**HOW TO COMPLETE THIS TASK**
Lines below starting with the line with "1 ∧ s.imageAt (s.ctx 2).saveAt.toNat = none ∧" and going on through the line with "52 ∧ s.ras = []) ∧" must be output exactly; the rest of the records must be left out.
== SUPPLIED ENTRIES ==
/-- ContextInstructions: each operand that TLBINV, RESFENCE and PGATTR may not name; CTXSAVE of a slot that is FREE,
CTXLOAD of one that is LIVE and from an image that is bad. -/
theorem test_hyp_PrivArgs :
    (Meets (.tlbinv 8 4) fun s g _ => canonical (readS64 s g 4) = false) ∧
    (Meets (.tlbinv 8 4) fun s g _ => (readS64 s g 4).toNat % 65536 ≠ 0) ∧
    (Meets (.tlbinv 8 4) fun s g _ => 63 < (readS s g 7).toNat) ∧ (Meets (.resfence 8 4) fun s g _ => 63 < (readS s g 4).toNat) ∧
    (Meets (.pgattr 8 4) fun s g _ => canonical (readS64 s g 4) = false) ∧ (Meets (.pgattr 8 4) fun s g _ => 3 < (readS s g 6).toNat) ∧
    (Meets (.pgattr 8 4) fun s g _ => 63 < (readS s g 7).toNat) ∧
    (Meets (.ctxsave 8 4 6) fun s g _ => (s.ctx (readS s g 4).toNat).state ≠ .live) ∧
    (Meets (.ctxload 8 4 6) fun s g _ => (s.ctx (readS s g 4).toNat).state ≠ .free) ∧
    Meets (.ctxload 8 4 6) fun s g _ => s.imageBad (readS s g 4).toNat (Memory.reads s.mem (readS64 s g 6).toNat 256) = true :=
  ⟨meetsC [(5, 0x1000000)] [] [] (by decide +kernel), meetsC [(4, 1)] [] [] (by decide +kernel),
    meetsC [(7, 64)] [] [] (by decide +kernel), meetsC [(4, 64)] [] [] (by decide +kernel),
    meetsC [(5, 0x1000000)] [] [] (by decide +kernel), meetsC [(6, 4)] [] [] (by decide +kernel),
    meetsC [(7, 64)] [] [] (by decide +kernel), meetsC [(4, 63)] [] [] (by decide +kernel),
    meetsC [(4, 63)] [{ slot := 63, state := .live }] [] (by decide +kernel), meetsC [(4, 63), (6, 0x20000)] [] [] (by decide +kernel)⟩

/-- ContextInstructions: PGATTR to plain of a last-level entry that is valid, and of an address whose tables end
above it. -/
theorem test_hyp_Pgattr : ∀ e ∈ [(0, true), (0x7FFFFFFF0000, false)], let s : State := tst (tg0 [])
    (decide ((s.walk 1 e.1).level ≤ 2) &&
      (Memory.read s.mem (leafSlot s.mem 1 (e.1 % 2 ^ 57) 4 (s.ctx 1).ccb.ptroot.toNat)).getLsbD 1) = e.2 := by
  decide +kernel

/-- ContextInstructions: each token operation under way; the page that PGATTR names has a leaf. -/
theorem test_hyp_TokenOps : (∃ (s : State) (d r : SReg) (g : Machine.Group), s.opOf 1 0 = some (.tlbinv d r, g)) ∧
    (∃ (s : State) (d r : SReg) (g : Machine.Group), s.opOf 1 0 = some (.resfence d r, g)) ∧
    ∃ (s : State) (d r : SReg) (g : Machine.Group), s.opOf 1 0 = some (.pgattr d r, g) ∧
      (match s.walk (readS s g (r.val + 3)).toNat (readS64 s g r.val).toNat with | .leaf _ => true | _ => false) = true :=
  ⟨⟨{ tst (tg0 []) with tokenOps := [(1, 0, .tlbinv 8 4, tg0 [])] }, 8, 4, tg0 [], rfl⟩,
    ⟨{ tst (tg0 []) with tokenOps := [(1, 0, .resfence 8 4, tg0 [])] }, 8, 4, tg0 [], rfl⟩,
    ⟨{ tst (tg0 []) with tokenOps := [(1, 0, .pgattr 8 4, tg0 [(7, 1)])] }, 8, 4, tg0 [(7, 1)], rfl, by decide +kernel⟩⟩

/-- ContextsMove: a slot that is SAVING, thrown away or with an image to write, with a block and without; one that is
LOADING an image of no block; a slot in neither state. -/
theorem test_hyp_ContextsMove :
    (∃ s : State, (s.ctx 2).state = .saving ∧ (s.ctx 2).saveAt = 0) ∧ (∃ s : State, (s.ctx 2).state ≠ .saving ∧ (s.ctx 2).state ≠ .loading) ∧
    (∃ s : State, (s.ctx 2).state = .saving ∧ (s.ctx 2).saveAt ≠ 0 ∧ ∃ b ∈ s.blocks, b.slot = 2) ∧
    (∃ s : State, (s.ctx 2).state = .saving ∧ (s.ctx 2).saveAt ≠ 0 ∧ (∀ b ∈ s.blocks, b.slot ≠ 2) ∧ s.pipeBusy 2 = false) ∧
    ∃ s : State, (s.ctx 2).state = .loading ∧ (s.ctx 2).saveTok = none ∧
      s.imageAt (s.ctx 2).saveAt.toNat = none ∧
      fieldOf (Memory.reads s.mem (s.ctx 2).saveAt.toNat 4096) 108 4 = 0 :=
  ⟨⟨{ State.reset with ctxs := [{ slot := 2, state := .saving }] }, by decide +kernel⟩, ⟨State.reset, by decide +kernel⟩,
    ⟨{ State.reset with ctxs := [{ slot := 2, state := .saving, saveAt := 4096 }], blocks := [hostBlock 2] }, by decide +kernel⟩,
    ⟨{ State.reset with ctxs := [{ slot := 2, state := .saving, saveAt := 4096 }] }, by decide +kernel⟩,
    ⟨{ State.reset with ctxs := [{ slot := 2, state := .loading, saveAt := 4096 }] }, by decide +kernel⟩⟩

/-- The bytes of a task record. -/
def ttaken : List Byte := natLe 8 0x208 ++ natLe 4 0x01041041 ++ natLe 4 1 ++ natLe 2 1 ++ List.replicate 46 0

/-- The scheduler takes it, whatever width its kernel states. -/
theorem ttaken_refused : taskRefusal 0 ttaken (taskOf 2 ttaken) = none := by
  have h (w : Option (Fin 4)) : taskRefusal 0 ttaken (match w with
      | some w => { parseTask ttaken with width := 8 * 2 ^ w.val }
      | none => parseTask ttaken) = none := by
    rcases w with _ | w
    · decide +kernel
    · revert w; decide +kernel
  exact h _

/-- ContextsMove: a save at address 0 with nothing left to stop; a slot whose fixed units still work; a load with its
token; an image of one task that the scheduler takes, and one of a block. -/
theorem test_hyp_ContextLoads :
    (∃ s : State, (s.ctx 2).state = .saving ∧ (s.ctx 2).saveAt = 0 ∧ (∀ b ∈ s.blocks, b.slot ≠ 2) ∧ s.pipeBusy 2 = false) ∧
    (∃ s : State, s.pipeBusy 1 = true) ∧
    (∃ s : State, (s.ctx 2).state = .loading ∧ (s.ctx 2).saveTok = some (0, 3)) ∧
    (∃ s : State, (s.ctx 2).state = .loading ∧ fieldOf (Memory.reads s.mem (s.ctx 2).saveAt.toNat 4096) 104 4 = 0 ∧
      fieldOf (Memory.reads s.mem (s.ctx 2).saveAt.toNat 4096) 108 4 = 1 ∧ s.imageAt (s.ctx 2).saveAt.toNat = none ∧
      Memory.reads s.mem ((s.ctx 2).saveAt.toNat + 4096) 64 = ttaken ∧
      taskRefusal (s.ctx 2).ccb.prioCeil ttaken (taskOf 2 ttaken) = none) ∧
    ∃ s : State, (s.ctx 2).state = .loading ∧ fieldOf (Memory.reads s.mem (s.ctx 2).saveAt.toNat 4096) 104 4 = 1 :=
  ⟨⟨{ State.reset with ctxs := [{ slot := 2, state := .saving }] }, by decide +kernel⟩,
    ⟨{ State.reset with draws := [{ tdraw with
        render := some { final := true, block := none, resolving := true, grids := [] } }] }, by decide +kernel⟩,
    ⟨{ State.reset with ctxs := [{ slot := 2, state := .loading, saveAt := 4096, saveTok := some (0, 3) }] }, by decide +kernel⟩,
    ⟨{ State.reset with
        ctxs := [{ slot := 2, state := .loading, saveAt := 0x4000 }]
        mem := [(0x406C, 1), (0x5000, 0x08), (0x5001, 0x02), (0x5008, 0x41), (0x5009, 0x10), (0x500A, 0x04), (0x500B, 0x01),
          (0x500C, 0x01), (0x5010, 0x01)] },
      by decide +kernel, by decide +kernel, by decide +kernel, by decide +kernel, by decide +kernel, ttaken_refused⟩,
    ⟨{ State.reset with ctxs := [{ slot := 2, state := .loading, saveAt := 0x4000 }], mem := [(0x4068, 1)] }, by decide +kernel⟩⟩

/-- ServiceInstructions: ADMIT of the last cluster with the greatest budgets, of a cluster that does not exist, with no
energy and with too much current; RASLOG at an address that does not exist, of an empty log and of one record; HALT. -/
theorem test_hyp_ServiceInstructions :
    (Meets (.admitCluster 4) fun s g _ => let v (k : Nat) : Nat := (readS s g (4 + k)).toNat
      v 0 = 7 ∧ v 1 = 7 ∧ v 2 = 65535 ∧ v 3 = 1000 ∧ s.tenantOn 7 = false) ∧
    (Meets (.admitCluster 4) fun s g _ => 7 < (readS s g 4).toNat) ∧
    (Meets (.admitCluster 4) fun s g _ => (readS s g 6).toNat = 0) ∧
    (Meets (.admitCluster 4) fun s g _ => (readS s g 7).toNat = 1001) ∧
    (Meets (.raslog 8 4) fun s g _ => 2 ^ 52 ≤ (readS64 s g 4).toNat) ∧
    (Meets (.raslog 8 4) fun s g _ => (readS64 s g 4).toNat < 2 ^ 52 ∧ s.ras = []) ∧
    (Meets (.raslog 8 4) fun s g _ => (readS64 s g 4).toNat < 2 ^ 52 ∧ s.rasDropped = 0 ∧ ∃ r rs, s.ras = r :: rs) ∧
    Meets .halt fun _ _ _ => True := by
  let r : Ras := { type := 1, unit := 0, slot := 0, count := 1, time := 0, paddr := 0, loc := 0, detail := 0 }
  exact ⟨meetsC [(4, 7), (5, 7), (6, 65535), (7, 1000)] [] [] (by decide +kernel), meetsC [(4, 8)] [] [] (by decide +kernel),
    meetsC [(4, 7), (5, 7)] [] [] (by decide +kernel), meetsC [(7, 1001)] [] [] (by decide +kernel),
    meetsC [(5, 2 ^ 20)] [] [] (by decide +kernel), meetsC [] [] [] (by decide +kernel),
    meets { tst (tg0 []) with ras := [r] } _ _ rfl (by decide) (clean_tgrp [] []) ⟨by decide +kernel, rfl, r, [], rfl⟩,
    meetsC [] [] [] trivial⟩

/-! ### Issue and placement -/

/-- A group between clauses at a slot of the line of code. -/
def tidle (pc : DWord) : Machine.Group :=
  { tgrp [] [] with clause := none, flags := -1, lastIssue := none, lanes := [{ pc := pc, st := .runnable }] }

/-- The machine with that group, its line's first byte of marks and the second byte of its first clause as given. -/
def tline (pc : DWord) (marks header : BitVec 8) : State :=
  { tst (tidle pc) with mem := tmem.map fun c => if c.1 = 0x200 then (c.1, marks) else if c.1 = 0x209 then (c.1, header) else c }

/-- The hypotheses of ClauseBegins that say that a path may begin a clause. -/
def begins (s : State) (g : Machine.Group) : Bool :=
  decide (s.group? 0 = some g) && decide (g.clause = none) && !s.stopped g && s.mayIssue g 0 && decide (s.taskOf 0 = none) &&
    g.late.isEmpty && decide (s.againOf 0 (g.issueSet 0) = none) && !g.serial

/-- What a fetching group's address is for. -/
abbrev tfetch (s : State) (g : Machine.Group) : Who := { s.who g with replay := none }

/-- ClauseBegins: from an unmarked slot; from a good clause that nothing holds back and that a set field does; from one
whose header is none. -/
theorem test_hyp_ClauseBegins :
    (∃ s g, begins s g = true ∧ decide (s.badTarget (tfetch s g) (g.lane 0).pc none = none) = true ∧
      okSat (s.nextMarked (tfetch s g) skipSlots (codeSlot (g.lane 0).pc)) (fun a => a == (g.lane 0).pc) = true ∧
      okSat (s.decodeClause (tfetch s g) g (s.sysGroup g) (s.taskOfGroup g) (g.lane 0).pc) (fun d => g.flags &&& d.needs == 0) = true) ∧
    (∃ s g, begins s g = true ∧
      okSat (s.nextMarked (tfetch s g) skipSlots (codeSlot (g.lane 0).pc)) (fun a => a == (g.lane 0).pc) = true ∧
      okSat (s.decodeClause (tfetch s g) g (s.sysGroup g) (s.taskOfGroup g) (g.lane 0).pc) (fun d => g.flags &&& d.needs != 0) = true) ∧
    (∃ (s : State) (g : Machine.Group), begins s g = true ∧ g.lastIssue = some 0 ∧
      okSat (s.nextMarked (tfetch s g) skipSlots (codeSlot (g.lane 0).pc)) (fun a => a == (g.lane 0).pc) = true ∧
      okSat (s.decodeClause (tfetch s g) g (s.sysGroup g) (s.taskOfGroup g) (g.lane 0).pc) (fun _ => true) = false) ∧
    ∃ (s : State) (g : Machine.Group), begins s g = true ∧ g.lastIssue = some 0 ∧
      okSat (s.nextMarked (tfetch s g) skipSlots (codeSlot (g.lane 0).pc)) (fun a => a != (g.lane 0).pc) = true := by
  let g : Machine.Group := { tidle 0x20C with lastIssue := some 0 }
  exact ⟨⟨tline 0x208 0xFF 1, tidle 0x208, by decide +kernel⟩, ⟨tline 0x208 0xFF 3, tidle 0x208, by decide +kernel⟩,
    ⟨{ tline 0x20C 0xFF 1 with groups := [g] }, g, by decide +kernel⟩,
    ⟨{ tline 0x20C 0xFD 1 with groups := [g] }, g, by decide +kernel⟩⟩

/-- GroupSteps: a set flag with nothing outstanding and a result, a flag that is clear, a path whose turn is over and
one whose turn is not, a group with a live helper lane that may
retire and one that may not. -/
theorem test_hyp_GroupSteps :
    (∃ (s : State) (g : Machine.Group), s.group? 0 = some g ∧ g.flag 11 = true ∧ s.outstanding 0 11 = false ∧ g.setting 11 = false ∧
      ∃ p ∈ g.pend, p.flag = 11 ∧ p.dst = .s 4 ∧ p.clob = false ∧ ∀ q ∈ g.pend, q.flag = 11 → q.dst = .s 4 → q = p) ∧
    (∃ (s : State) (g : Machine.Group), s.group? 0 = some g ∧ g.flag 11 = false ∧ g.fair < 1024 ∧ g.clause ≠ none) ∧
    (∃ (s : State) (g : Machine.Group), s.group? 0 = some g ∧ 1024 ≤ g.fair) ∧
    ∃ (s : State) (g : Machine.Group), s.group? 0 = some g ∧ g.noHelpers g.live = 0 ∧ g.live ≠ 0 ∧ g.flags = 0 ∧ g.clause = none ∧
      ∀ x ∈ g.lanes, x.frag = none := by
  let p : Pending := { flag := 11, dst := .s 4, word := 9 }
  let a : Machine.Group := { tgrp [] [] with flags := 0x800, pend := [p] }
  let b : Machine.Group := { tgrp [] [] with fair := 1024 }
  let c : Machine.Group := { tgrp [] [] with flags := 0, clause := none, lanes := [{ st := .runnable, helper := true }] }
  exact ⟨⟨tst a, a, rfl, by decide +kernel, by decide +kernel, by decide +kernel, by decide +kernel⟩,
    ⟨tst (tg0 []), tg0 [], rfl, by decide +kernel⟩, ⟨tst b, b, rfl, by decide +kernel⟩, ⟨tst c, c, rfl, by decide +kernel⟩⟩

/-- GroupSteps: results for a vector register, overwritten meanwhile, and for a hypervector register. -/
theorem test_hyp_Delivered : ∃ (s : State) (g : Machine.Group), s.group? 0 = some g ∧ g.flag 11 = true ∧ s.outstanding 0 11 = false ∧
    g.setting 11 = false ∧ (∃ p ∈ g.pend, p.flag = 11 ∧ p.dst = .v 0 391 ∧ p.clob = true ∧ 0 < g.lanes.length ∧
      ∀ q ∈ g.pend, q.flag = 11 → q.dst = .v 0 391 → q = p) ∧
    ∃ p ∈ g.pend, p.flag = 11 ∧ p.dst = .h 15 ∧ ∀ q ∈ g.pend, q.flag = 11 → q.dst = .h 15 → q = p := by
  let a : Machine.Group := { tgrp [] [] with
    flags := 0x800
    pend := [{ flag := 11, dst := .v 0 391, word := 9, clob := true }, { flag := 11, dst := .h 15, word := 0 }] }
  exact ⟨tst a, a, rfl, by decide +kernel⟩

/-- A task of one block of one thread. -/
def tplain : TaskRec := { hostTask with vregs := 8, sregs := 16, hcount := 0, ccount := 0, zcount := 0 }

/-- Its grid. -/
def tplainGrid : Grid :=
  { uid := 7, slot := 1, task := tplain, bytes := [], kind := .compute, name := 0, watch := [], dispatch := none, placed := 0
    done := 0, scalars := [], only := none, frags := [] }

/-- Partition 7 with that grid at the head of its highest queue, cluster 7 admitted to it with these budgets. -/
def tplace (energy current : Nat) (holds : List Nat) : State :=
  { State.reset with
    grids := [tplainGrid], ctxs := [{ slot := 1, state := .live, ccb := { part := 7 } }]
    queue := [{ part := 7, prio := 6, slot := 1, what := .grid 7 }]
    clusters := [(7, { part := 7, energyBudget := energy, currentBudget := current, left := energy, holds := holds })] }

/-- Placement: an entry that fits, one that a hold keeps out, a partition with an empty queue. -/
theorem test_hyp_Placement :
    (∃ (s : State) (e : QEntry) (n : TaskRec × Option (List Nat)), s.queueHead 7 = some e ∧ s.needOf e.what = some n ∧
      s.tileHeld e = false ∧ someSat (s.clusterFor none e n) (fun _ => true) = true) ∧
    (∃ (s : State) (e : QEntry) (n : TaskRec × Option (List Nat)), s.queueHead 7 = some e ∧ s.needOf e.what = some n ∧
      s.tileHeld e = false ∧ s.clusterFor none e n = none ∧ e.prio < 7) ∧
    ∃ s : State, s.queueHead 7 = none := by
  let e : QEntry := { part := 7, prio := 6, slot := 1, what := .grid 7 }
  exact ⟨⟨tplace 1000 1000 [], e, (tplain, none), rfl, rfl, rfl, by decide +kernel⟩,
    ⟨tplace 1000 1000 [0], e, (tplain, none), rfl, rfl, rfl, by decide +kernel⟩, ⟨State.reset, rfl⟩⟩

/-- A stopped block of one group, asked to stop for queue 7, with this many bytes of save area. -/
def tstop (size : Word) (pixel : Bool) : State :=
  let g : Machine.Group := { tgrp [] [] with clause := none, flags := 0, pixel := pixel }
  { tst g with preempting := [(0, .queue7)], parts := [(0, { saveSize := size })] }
===
**TASK SOLUTION**
      fieldOf (Memory.reads s.mem (s.ctx 2).saveAt.toNat 4096) 108 4 = 1 ∧ s.imageAt (s.ctx 2).saveAt.toNat = none ∧
      Memory.reads s.mem ((s.ctx 2).saveAt.toNat + 4096) 64 = ttaken ∧
      taskRefusal (s.ctx 2).ccb.prioCeil ttaken (taskOf 2 ttaken) = none) ∧
    ∃ s : State, (s.ctx 2).state = .loading ∧ fieldOf (Memory.reads s.mem (s.ctx 2).saveAt.toNat 4096) 104 4 = 1 :=
  ⟨⟨{ State.reset with ctxs := [{ slot := 2, state := .saving }] }, by decide +kernel⟩,
    ⟨{ State.reset with draws := [{ tdraw with
        render := some { final := true, block := none, resolving := true, grids := [] } }] }, by decide +kernel⟩,
    ⟨{ State.reset with ctxs := [{ slot := 2, state := .loading, saveAt := 4096, saveTok := some (0, 3) }] }, by decide +kernel⟩,
    ⟨{ State.reset with
        ctxs := [{ slot := 2, state := .loading, saveAt := 0x4000 }]
        mem := [(0x406C, 1), (0x5000, 0x08), (0x5001, 0x02), (0x5008, 0x41), (0x5009, 0x10), (0x500A, 0x04), (0x500B, 0x01),
          (0x500C, 0x01), (0x5010, 0x01)] },
      by decide +kernel, by decide +kernel, by decide +kernel, by decide +kernel, by decide +kernel, ttaken_refused⟩,
    ⟨{ State.reset with ctxs := [{ slot := 2, state := .loading, saveAt := 0x4000 }], mem := [(0x4068, 1)] }, by decide +kernel⟩⟩

/-- ServiceInstructions: ADMIT of the last cluster with the greatest budgets, of a cluster that does not exist, with no
energy and with too much current; RASLOG at an address that does not exist, of an empty log and of one record; HALT. -/
theorem test_hyp_ServiceInstructions :
    (Meets (.admitCluster 4) fun s g _ => let v (k : Nat) : Nat := (readS s g (4 + k)).toNat
      v 0 = 7 ∧ v 1 = 7 ∧ v 2 = 65535 ∧ v 3 = 1000 ∧ s.tenantOn 7 = false) ∧
    (Meets (.admitCluster 4) fun s g _ => 7 < (readS s g 4).toNat) ∧
    (Meets (.admitCluster 4) fun s g _ => (readS s g 6).toNat = 0) ∧
    (Meets (.admitCluster 4) fun s g _ => (readS s g 7).toNat = 1001) ∧
    (Meets (.raslog 8 4) fun s g _ => 2 ^ 52 ≤ (readS64 s g 4).toNat) ∧
    (Meets (.raslog 8 4) fun s g _ => (readS64 s g 4).toNat < 2 ^ 52 ∧ s.ras = []) ∧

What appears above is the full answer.